The Disadvantages of a Management Information System

by Osmond Vitez; Updated September 26, 2017

A management information system is an approach a company uses when making various business decisions. Business owners and managers are responsible for operational, technical and strategic decisions. Using an information system helps these individuals gather pertinent documents that will help them make the best decision possible. While these systems were manual in previous decades, business technology allows companies to implement electronic systems. Some disadvantages can exist when using a management information system in a company.

Expensive

Installing a management information system can be expensive for a company. Information technology—while cheaper today than previous years—can represent a significant expense, especially for larger organizations. These systems may also require ongoing support or upgrade fees, which can represent future fixed cash outflows. Companies must create a budget to pay for these items to ensure the information system stays current with business technology. Attempting to integrate these systems with technology currently in use can also increase expenses.

Maintenance

Companies may need to hire maintenance individuals to help keep an electronic information system running smoothly.

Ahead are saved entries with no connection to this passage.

-- ==== Sys2Proof/Machine/Streams.lean ====
section
/-! DEFINITION. The channel instructions: spush, spop, srel, sget, sset, mcast and rctl (R286 to R293), and mstat (R407). -/

namespace Sys2Proof.Machine

/-- The error word of a channel instruction (R286). -/
def chanErr (code sel : Nat) : List TrapReq := [engineErr 3 code sel]

/-- A late error of an earlier push (R265, R286) (log 30, DEDUCED). -/
def View.chanLate (v : View) : List TrapReq := v.lateErr fun e => !e.array && e.cause == causeChanDead

/-- The first trap of a list of checks in the order of R286. -/
def chanChecks (ts : List (Bool × TrapReq)) : List TrapReq :=
  firstTrap ((ts.filter fun p => p.1).map fun p => p.2)

/-- The checks of the range that a push reads (R286, R287). -/
def View.pushRange (v : View) (a : Word) (n : Nat) : List TrapReq :=
  v.engineAligned a.toNat n 4 false false

/-- spush (R287): a release. -/
def execSpush (e : Bool) (a b : BitVec 6) (n : BitVec 5) (t : BitVec 6) (s : State) : Out :=
  runSyl s (.spush e a b n t) e fun v =>
    let ch := n.toNat
    let x := v.cell.outCh ch
    let len := (v.rs b).toNat % 2 ^ 17
    { engineSyl v false [a, b] t with
      dyn := v.pushRange (v.rs a) len ++
        chanChecks [(x.state == .dead, trapReq causeChanDead (BitVec.ofNat 32 ch)),
          (x.owner != v.st.recid, engineErr 3 1 ch), (x.state != .opened, engineErr 3 2 ch),
          (decide (x.peerSize < len), engineErr 3 3 ch), (x.grouped, engineErr 3 6 ch)] ++ v.chanLate
      blocked := x.fbc == 0 || v.scbFull 1
      fbcWait := if x.fbc = 0 then [ch] else []
      effects := [.release, .cmd (.spush ch (v.rs a) (v.rs b) (v.pt t))] }

/-- spop (R288). -/
def execSpop (e : Bool) (n : BitVec 5) (t : BitVec 6) (s : State) : Out :=
  runSyl s (.spop e n t) e fun v =>
    let ch := n.toNat
    let x := v.cell.inCh ch
    let filled := x.head.isSome
    { engineSyl v false [] t with
      dyn := chanChecks [(x.state == .dead && !filled, trapReq causeChanDead (BitVec.ofNat 32 ch)),
          (x.owner != v.st.recid, engineErr 3 1 ch), (x.state != .opened && x.state != .dead, engineErr 3 2 ch),
          (decide (x.slots ≤ x.popped), engineErr 3 4 ch)] ++ v.chanLate
      blocked := v.scbFull 1
      effects := [.cmd (.spop ch (v.pt t))] }

/-- srel (R289): a release. -/
def execSrel (e : Bool) (a : BitVec 6) (n : BitVec 5) (s : State) : Out :=
  runSyl s (.srel e a n) e fun v =>
    let ch := n.toNat
    let x := v.cell.inCh ch
    let cnt := (v.rs a).toNat % 128
    { engineSyl v false [a] 0 with
      dyn := chanChecks [(x.owner != v.st.recid, engineErr 3 1 ch),
          (x.state != .opened && x.state != .dead, engineErr 3 2 ch),
          (decide (x.popped < cnt + v.cell.releasing ch), engineErr 3 5 ch)] ++ v.chanLate
      blocked := cnt != 0 && v.scbFull 1
      effects := if cnt = 0 then [] else [.release, .cmd (.srel ch (v.rs a))] }

/-- The field of an end that an sget or sset names. -/
def View.chanField (v : View) (o : BitVec 1) (c : BitVec 4) (a : BitVec 6) : Option Word :=
  let f := (v.rs a).toNat % 256
  if o = 1 then (v.cell.outCh c.toNat).field f else (v.cell.inCh c.toNat).field f

/-- sget (R290). -/
def execSget (e : Bool) (a : BitVec 6) (o : BitVec 1) (c : BitVec 4) (t : BitVec 6) (s : State) : Out :=
  runSyl s (.sget e a o c t) e fun v =>
    { engineSyl v false [a] t with
      dyn := (if (v.chanField o c a).isNone then chanErr 7 (o.toNat * 16 + c.toNat) else []) ++ v.chanLate
      effects := [.cmd (.sget (o == 1) c.toNat (v.rs a) (v.pt t))] }

/-- sset (R290): privileged; it reads the new value from st. -/
def execSset (e : Bool) (a : BitVec 6) (o : BitVec 1) (c : BitVec 4) (t : BitVec 6) (s : State) : Out :=
  runSyl s (.sset e a o c t) e fun v =>
    let sel := o.toNat * 16 + c.toNat
    let y := engineSyl v false [a] t
    let fault := v.cell.writeFault (o == 1) c.toNat ((v.rs a).toNat % 256) (v.rs t)
    { y with
      reads := y.reads ++ [v.ps t]
      static := y.static ++ v.privileged
      dyn := (if fault ≠ 0 then chanErr fault sel else []) ++ v.chanLate
      effects := [.cmd (.sset (o == 1) c.toNat (v.rs a) (v.pt t))] }

/-- mcast (R291): a release. -/
def execMcast (e : Bool) (a b : BitVec 6) (n : BitVec 5) (t : BitVec 6) (s : State) : Out :=
  runSyl s (.mcast e a b n t) e fun v =>
    let g := n.toNat
    let outs := v.cell.groupOf g
    let xs := outs.map v.cell.outCh
    let len := (v.rs b).toNat % 2 ^ 17
    let full := xs.any fun x => x.fbc == 0
    let uneven := match xs with
      | [] => true
      | x :: r => r.any fun y => y.slots != x.slots || y.fbc != x.fbc
    { engineSyl v false [a, b] t with
      dyn := v.pushRange (v.rs a) len ++
        chanChecks [(xs.any (fun x => x.state == .dead), trapReq causeChanDead (BitVec.ofNat 32 g)),
          (xs.any (fun x => x.owner != v.st.recid), engineErr 3 1 g), (xs.any (fun x => x.state != .opened), engineErr 3 2 g),
          (xs.any (fun x => decide (x.peerSize < len)), engineErr 3 3 g), (uneven, engineErr 3 6 g)] ++ v.chanLate
      blocked := full || v.scbFull 1
      fbcWait := if full then outs else []
      effects := [.release, .cmd (.mcast g (v.rs a) (v.rs b) (v.pt t))] }

/-- rctl (R292): privileged. -/
def execRctl (e : Bool) (a b : BitVec 6) (n : BitVec 5) (s : State) : Out :=
  runSyl s (.rctl e a b n) e fun v =>
    let ch := n.toNat
    let x := v.cell.inCh ch
    let y := engineSyl v false [a, b] 0
    let fault := rateFault (v.rs a) (v.rs b) x.slots
    { y with
      static := y.static ++ v.privileged
      dyn := chanChecks [(x.owner != v.st.recid, engineErr 3 1 ch), (x.state != .opened, engineErr 3 2 ch),
          (fault != 0, engineErr 3 fault ch)] ++ v.chanLate
      effects := [.cmd (.rctl ch (v.rs a) (v.rs b))] }

/-- mstat (R407). -/
def execMstat (e : Bool) (a b : BitVec 6) (n : BitVec 5) (t : BitVec 6) (s : State) : Out :=
  runSyl s (.mstat e a b n t) e fun v =>
    { engineSyl v false [a, b] t with
      effects := [.cmd (.mstat n.toNat (v.rs a) (v.rs b) (v.pt t))] }

end Sys2Proof.Machine
end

These individuals often need experience in computer science functions and other business topics. Not only does this increase labor costs, but it also requires additional training and ongoing education for these individuals. Business technology can change frequently, creating an environment where companies must have trained individuals who can properly maintain computers, websites, servers and other equipment in use by the management information system.

Ineffective

Management information systems have the potential to become ineffective in a company's operations. As with all computer systems, the management information system is only as good as the programmer. Gathering unimportant or non-essential information can delay business decisions because managers must request additional input. Spending too much time reprogramming or correcting issues can also increase the time spent in the decision-making process. Business owners and managers may also need extensive training on new systems, creating a learning curve that will hopefully diminish over time.